By the mid-1980s Hariri saw that the future of power in his country lay with Damascus and began courting President Hafaz al-Assad's government, spending the last war years mediating between the Syrians and the Lebanese warlords which culminated in his key role - brokering the Taif Accords in 1989 which ended the civil war.
He began work on the project that would fix his grasp on Lebanese politics for much of the next 15 years, the rebuilding of Beirut. But last year the post-war city dominated by Hariri was characterized by Charles Adwan, executive director of the Lebanese Transparency Association, as 'a textbook case of legitimised corruption' as wartime organisations were incorporated into new public institutions while former militia members integrated into the administration.
Hariri's private and public functions became dangerously tangled. The new Prime Minster was not only the biggest shareholder in Solidere, the company set up to rebuild Lebanon's wrecked capital, but also the moving force behind a law that allowed properties to be compulsorily purchased at knockdown prices. Judges valuing the properties were allegedly bought through widespread bribes paid by Solidere.
While the shiny new Beirut looked good, by the late 1990s Hariri's political leadership was under attack. High unemployment, public disgust at the corruption and the biggest per capita debt in the developing world all took away the shine. Beneath the gloss, Mr Lebanon's economic problems and his enemies were multiplying.
None of which matters in a febrile Lebanon after Hariri's murder. Regardless of whoever ordered the killing, ordinary Lebanese believe it was Syria.
George Haddad, an official with a banned opposition group, the Free Patriotic Movement, says the killing has unified a previously fractious opposition to Syria's dominance in Lebanon's affairs. He argues that this dominance has always been protected through violence and that Syrian intelligence services would fail to see the downside to killing such a popular figure.
Haddad says the killing has allowed the opposition parties - Christian, Druze and Sunni -to set aside their differences and plan 'to surround the government in Beirut with people until the current government resigns and the Syrians end their role in Lebanese affairs'.
Without donning a tinfoil hate, there are still others suggesting a more nefarious twist to the whole issue, link
I can't think of another example of a case where the party so generally accused of the crime was more harmed by the results of the crime. Are we supposed to believe that the Syrians are insane and/or stupid? Do they want to invite an American-Israeli attack? Do they want to provide the biggest excuse possible to force them to leave Lebanon? As Mike Whitney puts it:
"The likelihood that Syria was involved in the assassination is zilch. One can hardly imagine a greater disaster for poor Syria who has been scrambling to avoid the American bludgeon for the last four years. Few people realize that Syria provided more assistance in the first year of the war on terror after 9-11 than any other nation."

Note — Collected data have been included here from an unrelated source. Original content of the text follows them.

/-- No operation but MAP_IN and MAP_OUT faults. -/
theorem exec_ne_fault {i : Instr} (hi : ∀ h, i ≠ .mapIn h ∧ i ≠ .mapOut h) (s : State) (r : Fault) : exec i s ≠ .fault r := by
  intro h
  cases i
  case mapIn hd => exact (hi hd).1 rfl
  case mapOut hd => exact (hi hd).2 rfl
  all_goals
    simp only [exec, execLoad, execLoadInit, execInitFrames, execDecode, execGetTx, execEncode, execBload, execRegister,
      execXcheck, execRoute] at h
    repeat' split at h
    all_goals cases h

/-- What MAP_OUT does. -/
theorem execMapOut_next {hd : Handle} {s t : State} (h : execMapOut hd s = .next t) :
    s.cfg.bind = true ∧ ∃ f, s.frame? hd = some f ∧ tooWide s.binder.outBind f.view = none ∧
      outsideMemory s.cfg (accessesOf s.binder.outBind f.view) = none ∧
      t = ((s.enterRun.setFrame hd (f.loadedFrom s.binder.outBind s.fieldMem)).record
        (missesOf s.binder.outBind f.view)).deliver .ok := by
  unfold execMapOut at h
  split at h
  · next hb =>
    refine ⟨hb, ?_⟩
    split at h
    · cases h
    · next f hf =>
      refine ⟨f, hf, ?_⟩
      unfold mapOutFrame at h
      split at h
      · cases h
      · next h1 =>
        split at h
        · cases h
        · next h2 => cases h; exact ⟨h1, h2, rfl⟩
  · cases h

theorem execMapOut_of_fits {hd : Handle} {s : State} {f : FrameEntry} (hb : s.cfg.bind = true)
    (hf : s.frame? hd = some f) (h1 : tooWide s.binder.outBind f.view = none)
    (h2 : outsideMemory s.cfg (accessesOf s.binder.outBind f.view) = none) :
    execMapOut hd s = .next (((s.enterRun.setFrame hd (f.loadedFrom s.binder.outBind s.fieldMem)).record
        (missesOf s.binder.outBind f.view)).deliver .ok) := by
  unfold execMapOut mapOutFrame
  simp only [hb, hf, if_true, State.enterRun_binder, State.enterRun_cfg, State.enterRun_fieldMem, h1, h2]

/-- What ROUTE does. -/
theorem execRoute_next {s t : State} (h : execRoute s = .next t) :
    s.cfg.bind = true ∧ t = s.deliver (.routing s.binder.routing) := by
  unfold execRoute at h
  split at h
  · next hb => cases h; exact ⟨hb, rfl⟩
  · cases h

end Sys2Proof.Machine
end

The question then becomes, is this all the ground work being laid for a Syrian attack. Was his assassination merely serendipitous or part of a calculated coordinated plot with a third party? Syria is clearly the weaker of the two targets and maybe the first in the line of fire, meanwhile Iran can be "softened" by continued covert ops and bombing (when the administration deems this necessary).